Deep-Koopman-KANDy: Dictionary Discovery for Deep-Koopman Operators with Kolmogorov-Arnold Networks for Dynamics

TL;DR

Deep-Koopman-KANDy introduces a post-hoc symbolic dictionary readout for Deep-Koopman operators using Kolmogorov-Arnold Networks, enabling interpretable observables in data-driven dynamical systems.

Contribution

It combines Deep-Koopman modeling with KANDy for structured, interpretable observables, evaluated on multiple dynamical systems with promising results.

Findings

Recovers target dictionaries with high accuracy on Lorenz system.

Identifies analytical Fourier basis on standard map.

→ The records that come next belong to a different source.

/-- The next team of a record placed on a core, a guard level 2 team with its shadow. -/
def State.placeNext (s : State) (r : Record) (core : Nat) : State :=
  let l := launchOf r.bits r.asn r.queue r.index r.id r.next
  let allow := recBits r.bits 319 288
  let pol := decide (recBits r.bits 123 123 = 1)
  let size := ctxSize l
  if !s.fits l core [] || s.savedOfClass l.cls then s
  else match s.poolRoom size with
    | none => s
    | some base =>
      let started (s : State) : State := s.setRecord r { r with next := r.next + 1 }
      let tk := s.nextId
      if l.grd ≠ 2 then started (s.newTeam l core base allow pol .none)
      else match s.shadowCore l core with
        | none => s
        | some other =>
          let one := s.newTeam l core base allow pol (.primary (tk + 1))
          match one.poolRoom size with
          | none => s
          | some base' => started (one.newTeam l other base' allow pol (.shadow tk))

/-- TEAM_PLACE. -/
def execTeamPlace (q core : Nat) (s : State) : Outcome :=
  .next (match s.nextRecord with
    | some r => if r.queue = q then s.placeNext r core else s
    | none => s)

/-! ### TEAM_PREEMPT and TEAM_RESTORE (R424) -/

/-- A team has entries that drain. -/
def State.teamDraining (s : State) (tk : Nat) : Bool := s.coreMem.any fun x => x.2.ebb.any fun e => e.ofTeam tk && !e.held

/-- The word at which the region write-back of a group meets uncorrectable data, with the lanes that do: the words below it
are written (R24, R159). -/
def State.saveStop (s : State) (tk gid : Nat) : Option (Nat × List Lane) :=
  let g := s.group tk gid
  if g.ended || g.faulted.isSome then none
  else s.writeBackStop ((upto g.width).filterMap fun i => (s.laneThread tk gid i).map fun r => (⟨i, r⟩ : Lane)) (g.saved.getD 0)

/-- The group of a team whose region write-back meets uncorrectable data next. -/
def State.saveFault (s : State) (tk : Nat) : Option (Nat × Nat × List Lane) :=
  (s.groups.filter fun x => decide (x.1.1 = tk)).findSome? fun x => (s.saveStop tk x.1.2).map fun y => (x.1.2, y)

/-- The fault of a region write-back at a context save: the group takes cause 0x09 with the words completed as COUNT, keeps
what its gangs wait for, and the save is not done; at guard level 1 or 2 the team rolls back instead (R183, R232,
notes/assumptions/108.md). The record's PC is that of the gang of its lowest lane. -/
def State.raiseSave (s : State) (tk gid count : Nat) (ls : List Lane) : State :=
  if (s.team tk).launch.grd ≠ 0 then s.consumePoison tk
  else
    let p : Party := .gang tk gid (match ls with | l :: _ => l.ix / 4 | [] => 0)
    (s.groupTrap tk gid [] { cause := 0x09, lanes := ls, count := count } (s.ctx p).pc (laneMask ls)).onGroup
      tk gid fun g => { g with faulted := some (gangQuads (s.gang p)), saved := some count }

/-- A team saved in its context area: its regions written back, its helpers released, its words written back. A region
write-back that meets a fault stops the save (R24, R183). -/
def State.saveTeam (s : State) (tk : Nat) : State :=
  match s.saveFault tk with
  | some (gid, n, ls) => s.raiseSave tk gid n ls
  | none =>
  let t := s.team tk
  let s := { s with
    groups := tmap (fun k g => if k.1 = tk then { g with saved := none } else g) s.groups
    threads := tmap (fun r t => if refOfTeam tk r then { t with dirty := [] } else t) s.threads }
  let s := ((s.releaseHelpers tk).helpersAway tk).writeBackAll (s.owns t) t.cores
  let at_ := t.ctxBase % 2 ^ 44 + 0xB000
  let s := s.rawWrite at_ ((upto (t.ctxSize - 0xB000)).map (Config.savedByte s.nonce))
  { s with nonce := s.nonce + 1 }.onTeam tk fun t => { t with preempted := true, savedAt := s.time.toNat }

/-- An engine of a team has asked another package's home for a registration or an atomic. -/
def State.engineAsks (s : State) (tk : Nat) : Bool :=
  s.fab.requests.any fun r => decide (r.kind ≠ .close) && decide (r.kind ≠ .read)
    && (upto 4).any fun q => decide (r.for_ = .party (engParty tk q))

/-- The team may be saved now: at instruction boundaries, its Ready entries drained, its engines' writes not half done. -/
def State.savable (s : State) (tk : Nat) : Bool :=
  (s.team tk).resident && (s.team tk).failed.isNone && s.teamAtBoundary tk && !s.teamDraining tk && !s.engineAsks tk

/-- The teams below a class on the cores that a launch would use, in the order in which they are pre-empted: the lowest class,
in it the one placed last (R424). -/
def State.victims (s : State) (l : Launch) (core : Nat) : List Nat :=
  let ts := s.teams.filter fun x => x.2.resident && decide (x.2.launch.cls < l.cls)
    && x.2.cores.any fun c => (l.cores core).contains c
  (sortBy (fun (x : Nat × Team) => x.2.launch.cls * 2 ^ 128 + (2 ^ 64 - 1 - x.2.placedAt) * 2 ^ 64 + (2 ^ 64 - 1 - x.1)) ts).map (·.1)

Successfully extracts foliation coordinate in Ikeda map.

Abstract

Symbolic library -- or Koopman dictionary -- selection is a fundamental challenge in data-driven dynamical systems. Extended Dynamic Mode Decomposition (EDMD), Sparse Identification of Nonlinear Dynamics (SINDy), and Kolmogorov--Arnold Networks for Dynamics (KANDy) all require the practitioner to commit to a function library at training time; Deep-Koopman Operators avoid this commitment but produce uninterpretable latent observables. We propose Deep-Koopman-KANDy, a structured approach to post-hoc symbolic dictionary readout that combines Deep-Koopman modeling with Kolmogorov-Arnold Networks for Dynamics (KANDy). The encoder and decoder of a Deep-Koopman Operator are replaced with two-layer Kolmogorov--Arnold Networks (KANs), and a level-set construction together with a chain-rule gradient identity exposes the compositional structure of the learned observables in a basis chosen \emph{after} training. We evaluate the method on the Lorenz system, the Chirikov standard map, the Ikeda map, and the Arnold cat map. On Lorenz it recovers the target dictionary $\{x,y,z,xy,xz\}$ with perfect recall and Jaccard score $0.79\pm0.06$; on the standard map it recovers a low-order Fourier basis matching the analytical structure; on Ikeda -- which has no sparse polynomial representation -- a misspecified polynomial readout still recovers the correct foliation coordinate $g\approx x^2+y^2$ together with a nontrivial outer function; and on the Arnold cat map -- used as a negative control because finite-dimensional Koopman closure is provably impossible -- the method fails to find a sparse closure, as expected.